The obligation to provide tribunal documents to journalists

06 April 2022. Published by Charlotte Reid, Senior Associate

In Guardian News & Media Ltd v Rozanov and EFG Private Bank Ltd [2022] EAT 12, the Employment Appeal Tribunal (EAT) set out some useful guidance on the correct approach to third- party documentation requests, including where a request is made by a journalist for skeleton arguments, witness statements and documents referred to in the judgment.

Open justice principle

The principle of open justice is a long-established concept that has two aims: first, to enable public scrutiny of the way in which courts decide cases; and secondly, to enable the public to understand how the justice system works and why decisions are taken. 

As this case highlights, there may be journalistic reasons that are relevant to the tribunal's assessment of whether the open justice principle is engaged – and, crucially, whether the content of tribunal documents should be provided where the press requests them.


Mr Rozanov brought a whistleblowing claim in the employment tribunal. He alleged that his employer, EFG, a private bank, had dismissed him for making protected disclosures about the bank's failure to comply with regulatory requirements. 

Over four months after the hearing (and seven weeks after the judgment), a Guardian newspaper journalist applied to the tribunal requesting copies of the pleadings, witness statements, skeleton arguments and documents referred to in the judgment. Initially, the Guardian requested unredacted copies but later requested them in redacted form.

How did the Guardian justify its request?

 The Guardian considered that the judgment raised matters of "legitimate public interest", including evidence that the bank had failed to comply with anti-money laundering legislation. 

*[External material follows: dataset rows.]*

@[simp] theorem traceCmd_fuse (s : State) (c : Cmd) (ev d : Nat) : (traceCmd s c ev d).fuse = s.fuse := by
  obtain ⟨_, h⟩ := traceCmd_form s c ev d; rw [h]
@[simp] theorem traceCmd_boot (s : State) (c : Cmd) (ev d : Nat) : (traceCmd s c ev d).boot = s.boot := by
  obtain ⟨_, h⟩ := traceCmd_form s c ev d; rw [h]
@[simp] theorem traceCmd_stb (s : State) (c : Cmd) (ev d : Nat) : (traceCmd s c ev d).stb = s.stb := by
  obtain ⟨_, h⟩ := traceCmd_form s c ev d; rw [h]
@[simp] theorem traceCmd_mirrors (s : State) (c : Cmd) (ev d : Nat) : (traceCmd s c ev d).mirrors = s.mirrors := by
  obtain ⟨_, h⟩ := traceCmd_form s c ev d; rw [h]
@[simp] theorem traceCmd_custody (s : State) (c : Cmd) (ev d : Nat) : (traceCmd s c ev d).custody = s.custody := by
  obtain ⟨_, h⟩ := traceCmd_form s c ev d; rw [h]
@[simp] theorem traceCmd_dlink (s : State) (c : Cmd) (ev d : Nat) : (traceCmd s c ev d).dlink = s.dlink := by
  obtain ⟨_, h⟩ := traceCmd_form s c ev d; rw [h]
@[simp] theorem traceCmd_pcie (s : State) (c : Cmd) (ev d : Nat) : (traceCmd s c ev d).pcie = s.pcie := by
  obtain ⟨_, h⟩ := traceCmd_form s c ev d; rw [h]
@[simp] theorem traceCmd_pins (s : State) (c : Cmd) (ev d : Nat) : (traceCmd s c ev d).pins = s.pins := by
  obtain ⟨_, h⟩ := traceCmd_form s c ev d; rw [h]
@[simp] theorem traceCmd_regs (s : State) (c : Cmd) (ev d : Nat) : (traceCmd s c ev d).regs = s.regs := by
  obtain ⟨_, h⟩ := traceCmd_form s c ev d; rw [h]
@[simp] theorem traceCmd_rings (s : State) (c : Cmd) (ev d : Nat) : (traceCmd s c ev d).rings = s.rings := by
  obtain ⟨_, h⟩ := traceCmd_form s c ev d; rw [h]
@[simp] theorem traceCmd_sess0 (s : State) (c : Cmd) (ev d : Nat) : (traceCmd s c ev d).sess0 = s.sess0 := by
  obtain ⟨_, h⟩ := traceCmd_form s c ev d; rw [h]
@[simp] theorem traceCmd_sess1 (s : State) (c : Cmd) (ev d : Nat) : (traceCmd s c ev d).sess1 = s.sess1 := by
  obtain ⟨_, h⟩ := traceCmd_form s c ev d; rw [h]
@[simp] theorem traceCmd_cmds (s : State) (c : Cmd) (ev d : Nat) : (traceCmd s c ev d).cmds = s.cmds := by
  obtain ⟨_, h⟩ := traceCmd_form s c ev d; rw [h]
@[simp] theorem traceCmd_fetchedLog (s : State) (c : Cmd) (ev d : Nat) : (traceCmd s c ev d).fetchedLog = s.fetchedLog := by
  obtain ⟨_, h⟩ := traceCmd_form s c ev d; rw [h]
@[simp] theorem traceCmd_nextCmd (s : State) (c : Cmd) (ev d : Nat) : (traceCmd s c ev d).nextCmd = s.nextCmd := by
  obtain ⟨_, h⟩ := traceCmd_form s c ev d; rw [h]
@[simp] theorem traceCmd_turns (s : State) (c : Cmd) (ev d : Nat) : (traceCmd s c ev d).turns = s.turns := by
  obtain ⟨_, h⟩ := traceCmd_form s c ev d; rw [h]
@[simp] theorem traceCmd_heldOut (s : State) (c : Cmd) (ev d : Nat) : (traceCmd s c ev d).heldOut = s.heldOut := by
  obtain ⟨_, h⟩ := traceCmd_form s c ev d; rw [h]
@[simp] theorem traceCmd_store (s : State) (c : Cmd) (ev d : Nat) : (traceCmd s c ev d).store = s.store := by
  obtain ⟨_, h⟩ := traceCmd_form s c ev d; rw [h]
@[simp] theorem traceCmd_dram (s : State) (c : Cmd) (ev d : Nat) : (traceCmd s c ev d).dram = s.dram := by
  obtain ⟨_, h⟩ := traceCmd_form s c ev d; rw [h]
@[simp] theorem traceCmd_nand (s : State) (c : Cmd) (ev d : Nat) : (traceCmd s c ev d).nand = s.nand := by
  obtain ⟨_, h⟩ := traceCmd_form s c ev d; rw [h]
@[simp] theorem traceCmd_work (s : State) (c : Cmd) (ev d : Nat) : (traceCmd s c ev d).work = s.work := by
  obtain ⟨_, h⟩ := traceCmd_form s c ev d; rw [h]
@[simp] theorem traceCmd_listen (s : State) (c : Cmd) (ev d : Nat) : (traceCmd s c ev d).listen = s.listen := by
  obtain ⟨_, h⟩ := traceCmd_form s c ev d; rw [h]
@[simp] theorem traceCmd_cam0 (s : State) (c : Cmd) (ev d : Nat) : (traceCmd s c ev d).cam0 = s.cam0 := by
  obtain ⟨_, h⟩ := traceCmd_form s c ev d; rw [h]
@[simp] theorem traceCmd_cam1 (s : State) (c : Cmd) (ev d : Nat) : (traceCmd s c ev d).cam1 = s.cam1 := by
  obtain ⟨_, h⟩ := traceCmd_form s c ev d; rw [h]
@[simp] theorem traceCmd_power (s : State) (c : Cmd) (ev d : Nat) : (traceCmd s c ev d).power = s.power := by
  obtain ⟨_, h⟩ := traceCmd_form s c ev d; rw [h]
@[simp] theorem traceCmd_fault (s : State) (c : Cmd) (ev d : Nat) : (traceCmd s c ev d).fault = s.fault := by
  obtain ⟨_, h⟩ := traceCmd_form s c ev d; rw [h]
@[simp] theorem traceCmd_group (s : State) (c : Cmd) (ev d : Nat) : (traceCmd s c ev d).group = s.group := by
  obtain ⟨_, h⟩ := traceCmd_form s c ev d; rw [h]
@[simp] theorem traceCmd_i3c (s : State) (c : Cmd) (ev d : Nat) : (traceCmd s c ev d).i3c = s.i3c := by
  obtain ⟨_, h⟩ := traceCmd_form s c ev d; rw [h]
@[simp] theorem traceCmd_fw (s : State) (c : Cmd) (ev d : Nat) : (traceCmd s c ev d).fw = s.fw := by
  obtain ⟨_, h⟩ := traceCmd_form s c ev d; rw [h]
@[simp] theorem traceCmd_root (s : State) (c : Cmd) (ev d : Nat) : (traceCmd s c ev d).root = s.root := by
  obtain ⟨_, h⟩ := traceCmd_form s c ev d; rw [h]
@[simp] theorem traceCmd_freeCtr (s : State) (c : Cmd) (ev d : Nat) : (traceCmd s c ev d).freeCtr = s.freeCtr := by
  obtain ⟨_, h⟩ := traceCmd_form s c ev d; rw [h]
@[simp] theorem traceCmd_pending (s : State) (c : Cmd) (ev d : Nat) : (traceCmd s c ev d).pending = s.pending := by
  obtain ⟨_, h⟩ := traceCmd_form s c ev d; rw [h]

/-- An event of an engine is a trace event of tenant 0, or none. -/
theorem traceUnit_form (s : State) (c : Cmd) (u ev d : Nat) : ∃ ob, traceUnit s c u ev d = { s with obs := ob } := by
  unfold traceUnit
  dsimp only
  split <;> exact ⟨_, rfl⟩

Citing "journalistic reasons" for its request, the Guardian submitted that its request was: 

  1. to better understand the matters referred to in the judgment;
  2. to ensure that any reporting of this matter fairly and accurately reflects all the relevant matters in the hearing;
  3. for the journalistic purpose of stimulating informed debate about matters of public interest; and
  4. to obtain further information that may assist in further enquiries.

Tribunal's decision

The Tribunal rejected the Guardian's request, stating that:

  • the common law principle of open justice was engaged - but only to a very limited extent;
  •  the purpose of the request did not relate to the treatment of Mr Rozanov or to how the tribunal investigated the issue, but to possible breaches by the bank of anti-money laundering regulations;
  • the Guardian could have attended the hearing and made use of the information revealed as they wished but failed to attend; and
  • the legal costs required in connection with retrieving, identifying and supplying clean copies of the documents would be disproportionate.

The EAT's view

The EAT disagreed with the tribunal's conclusions, and was, indeed, highly critical of the decision. In this case, the principle of open justice was engaged and the bank was ordered to provide the documents. In particular, the EAT said:

  • The open justice principle has an additional purpose of bringing to light matters of public interest, as well as those matters relating to doing justice between the parties in the particular case. 
  • When addressing the argument that the Guardian could have attended the hearing, the EAT commented on the impracticality of the press attending every hearing, or every day of a lengthy hearing, given the media's increasingly limited resources.
  • There is no implicit limitation on allowing inspection of documents during the hearing only, and that applications can be made after the hearing.
  • The tribunal's conclusion that the open justice principle was not strongly engaged was "fundamentally flawed" because the tribunal failed to consider the Guardian's journalistic reasons for the request, which amounted to matters of legitimate public interest.
  • Material should be made available so that the judgment can be properly understood. This may lead to the disclosure of material that is of wider general public interest than the matters in issue in the particular hearing. 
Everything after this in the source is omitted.